I eat alone. but they will be here always.

as though he could kill her

when it is time to lay the table, we will always be five.

as long as one of us is alive, we will be

always five.

when Maria got up, took Ana in her arms, and went out to put her to bed.

Kilometre thirteen

the sound of the wind across my ears, like the roaring of the universe. Maybe like the sound of moving through the inside of time, passing through it with your whole body — arms and legs passing through time, chest passing through time, face carrying all of eternity within it.

nor out into the street. Marta didn’t like going to the grocer’s because people would stop and look at her. They’d say hello but then they’d stop and look at her. Marta didn’t want to think, but she knew. My mother said nothing. It was evening, as they sat chatting, when my mother looked at her face — excited, discouraged, devoted, nostalgic, irritated, amused in turns — and saw her face when she was little. My mother looked at her face and saw all her ages. It was like that when she saw her in the morning, too, when Marta handed her the basket, the purse, and told her what they needed. My mother always met the same women at the grocer’s. They always had the same conversations. My mother greeted them and replied to them, but understood little of what they said because they were always talking about people she didn’t know. That morning, while she waited, while the lady from the grocer’s did sums on a sheet of brown paper, one of the women started talking to my mother. My mother didn’t understand, didn’t know the person she was talking about. The lady from the grocer’s was doing sums on a sheet of brown paper — the nib of the pen wearing itself down against the paper, the marble counter underneath the paper, the grains of rock salt scattered over the counter.

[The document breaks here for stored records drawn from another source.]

/-- The causes of a unit reach the group: an attached debugger, the handler at once or once loads have drained, or a
double fault (R335, R337, R347). `tpc` names the unit of R334; `tmask` the lanes it leaves unperformed, EXM by default. -/
def takeTrap (g : Nat) (ds0 : List Detail) (tpc : BitVec 15) (tmask : Option W32) : M z Unit := do
  let ds := mergeDetails ds0
  let gr ← getGroup g
  let e := groupTeam g
  let t ← getTeam e
  let s ← getS
  unlockLines g
  dropEvents g
  if ds.any fun d => d.cause == Cause.jnlDiv then modLaunch t.launch fun l => { l with div := true, jheld := [] }
  let mask := tmask.getD gr.exm
  if watched s t && ds.any debugCause then
    modGroup g fun gr =>
      { gr with trap := { gr.trap.record ds with tpc := tpc, tmask := mask }, hints := [], parked := none, left := tmask }
    modTeam e fun t => { t with stop := .stopping }
  else if gr.inHandler || !gr.trap.tvec.getLsbD 15 then
    modGroup g fun gr => { gr with trap := gr.trap.record ds, parked := none }
    unwind e
  else if gr.lcnt = 0 && gr.fcnt = 0 then
    modGroup g fun gr => { gr with parked := none }
    enterHandler g ds tpc mask
  else
    modGroup g fun gr =>
      { gr with parked := none, hints := [], trap := { gr.trap with pending := some { raised := ds, tpc := tpc, tmask := mask } } }

/-- Return from a trap (R299): with causes left the handler is entered again, else the interrupted mask and stack are
reinstated and the unit at TPC runs with the lanes TMASK AND EXM, after which EXM holds again. -/
def returnFromTrap (g : Nat) : M z Unit :=
  modGroup g fun gr =>
    match gr.trap.handler with
    | none => gr
    | some sv =>
      if gr.trap.tcause ≠ 0 then
        { gr with exm := 0xFFFFFFFF, stack := [], hints := [], slot := gr.trap.tvec.extractLsb' 14 1
                  pc := gr.trap.tvec.extractLsb' 0 14 }
      else
        { gr with exm := gr.trap.tmask &&& sv.exm, stack := sv.stack, hints := []
                  slot := gr.trap.tpc.extractLsb' 14 1, pc := gr.trap.tpc.extractLsb' 0 14
                  trap := { gr.trap with
                    handler := none
                    resume := if gr.trap.tmask &&& sv.exm = sv.exm then none else some sv.exm } }

/-! Exhaustion (R142, R145 to R147, R156) -/

/-- A STARVED team returns to RUNNING (R147). -/
def resume (e : Nat) : M z Unit := do
  let t ← getTeam e
  modTeam e fun t => { t with state := t.state.fits, pendingCost := none }
  modGroup t.pendingGroup fun gr => { gr with trap := { gr.trap with tcause := gr.trap.tcause &&& ~~~(1#64 <<< Cause.allowExh) } }

/-- The team's point of exhaustion: its unit cost more than AL. -/
def exhaust (w : View) (cost : Nat) : M z Unit := do
  let e := w.eid
  let d : Detail := { cause := Cause.allowExh, value := BitVec.ofNat 64 cost, al := w.t.al, word := w.firstWord }
  modGroup w.g fun gr => { gr with trap := { gr.trap.record [d] with tpc := w.unitPc }, hints := [] }
  modTeam e fun t => { t with exh := true }
  modLaunch w.t.launch fun l => { l with exh := true, inFlight := false }
  if w.t.shape.pol then
    modTeam e fun t => { t with state := .starved, pendingCost := some cost, pendingGroup := w.g, al := t.al + BitVec.ofNat 64 t.heldTopup
                                heldTopup := 0 }
    let t ← getTeam e
    if w.t.heldTopup ≠ 0 && cost ≤ t.al.toNat then resume e
  else unwind e

/-! The program counter -/

/-- The overlay a slot holds, by id (R302). -/
def slotOverlay (c : Core) (slot : BitVec 1) : Nat :=
  match (if slot = 0 then c.tag0 else c.tag1) with
  | some t => t.2
  | none => 0

/-- The value of OVL_MISS (R339). -/
def ovlTarget (id : Nat) (off : Int) : W64 := BitVec.ofNat 64 (id * 65536 + wrapTo 16 off)

def ovlMiss (s : State) (core : Nat) (slot : BitVec 1) (off : Int) : Detail :=
  { cause := Cause.ovlMiss, value := ovlTarget (slotOverlay (s.core core) slot) off }

/-- Puts a group at a word; the lanes of a unit resumed by tret give way to the full mask (R299). -/
def Group.goTo (gr : Group) (slot : BitVec 1) (pc : BitVec 14) : Group :=
  { gr with slot := slot, pc := pc, hints := []
            exm := gr.trap.resume.getD gr.exm
            trap := { gr.trap with resume := none } }

/-- Finishes a unit: the program counter moves, and a resumed mask gives way to the full one. A program counter that
would leave its slot raises OVL_MISS and stays (R41). -/
def moveTo (w : View) (target : Int) : M z (Option (List Detail)) := do
  if 0 ≤ target && target < 16384 then
    modGroup w.g fun gr => gr.goTo w.gr.slot (BitVec.ofNat 14 target.toNat)
    pure none
  else pure (some [ovlMiss w.s w.core w.gr.slot target])

/-- The STALL and YIELD of the unit, where it has a hint.sched word (R185). -/
def View.sched (w : View) : Option (Nat × Bool) :=
  w.gr.hints.findSome? fun h => match h with | .sched n y _ => some (n, y) | _ => none

/-- After a unit issued: STALL, YIELD and STEP (R185, R338), and a debugger's single step (R348). -/
def afterUnit (w : View) : M z Unit := do
  let cyc := (w.s.cluster w.cl).cyc
  match w.sched with
  | some (n, y) => modGroup w.g fun gr => { gr with stallUntil := cyc + n, yielded := if y then some (cyc + 1) else none }
  | none => pure ()
  match w.t.stop with
  | .stepping _ => modTeam w.eid fun t => { t with stop := .stopping }
  | _ => pure ()

/-- STEP outside handler mode, with TPC at the next unit (R334, R338). -/
def stepTrap (w : View) : M z Unit := do
  if w.gr.trap.tmode.getLsbD 2 && !w.gr.inHandler then
    let gr ← getGroup w.g
    if !gr.exited && gr.trap.pending.isNone && !gr.inHandler then
      takeTrap w.g [{ cause := Cause.step }] (packPc gr.slot gr.pc) none

/-- The group's place after the effect of a unit. -/
def follow (w : View) : Flow → M z Unit
  | .seq => do
    match ← moveTo w (w.wordPc + 1) with
    | none => stepTrap w
    | some ds => takeTrap w.g ds w.unitPc none
  | .jump target => do
    match ← moveTo w target with
    | none => stepTrap w
    | some ds => takeTrap w.g ds w.unitPc none
  | .far slot off => do
    modGroup w.g fun gr => gr.goTo slot off
    stepTrap w
  | .stays => stepTrap w
  | .parked | .ended => pure ()
  | .raised ds => takeTrap w.g ds w.unitPc none
  | .after ds => do
    match ← moveTo w (w.wordPc + 1) with
    | none =>
      let gr ← getGroup w.g
      takeTrap w.g ds (packPc gr.slot gr.pc) none
    | some more => takeTrap w.g (ds ++ more) w.unitPc none

/-! Issuing -/

/-- The issue of the unit in its slot (R142, R325). -/
def View.issues (w : View) (c : Core) : Core :=
  { c with issueCyc := w.cyc, issued := w.issuedNow ++ [(w.issueSlot, w.g)]
           recent := SMap.put c.recent w.issueSlot (w.g :: (SMap.look [] c.recent w.issueSlot).filter (· != w.g)) }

When my mother said she didn’t know who she was talking about, the woman, as though it was quite natural, pronouncing every syllable, said to her, ‘She’s that friend of your son-in-law’s.’ As if it were nothing: ‘She’s that friend of your son-in-law’s.’ That evening as they sat chatting, my mother looked at Marta’s face and saw all her ages. Inside

through the brighter light. I don’t know what picture the lady can have seen in my face, but whenever she opened the door to me, whether it was still morning or almost the end of the afternoon, she always smiled at me. Then the distant walk down the corridor, and, in the hall, her, seated at the piano. For some time, after we had made love, we would just lie there on the rug. We’d be side by side, further apart for the silence, closer together for knowing the same things. I lowered my eyelids over my eyes, and when I raised them again she was sitting at the piano and she had started to play again. Her hands were just like butterflies dying on the keys. Each note she played was fragile when it alighted on a point on my skin. In this weightless, cloudy time, months passed, and years passed. Nearly two years passed. At night, in another existence, I would arrive at the hospital. I waited for her, and we took each other’s hand. Sometimes we’d cross the city to the piano cemetery. On other days, in the morning, or in the afternoon, when it took my fancy, I would go to the lady’s house and go into the hall. Some weeks I thought that it was the best of lives, I thought I was lucky, and I didn’t think about what I didn’t want to think about. Other weeks I didn’t feel able to continue like this. I had to decide, I had to decide, but I couldn’t. I hid even from myself the certainty that time would decide. Which was why when it was daytime and I was lying on the hall rug, I didn’t remember the piano cemetery. In just the same way, when I was going in, out of the piano cemetery, I didn’t remember the time I spent lying on the hall rug.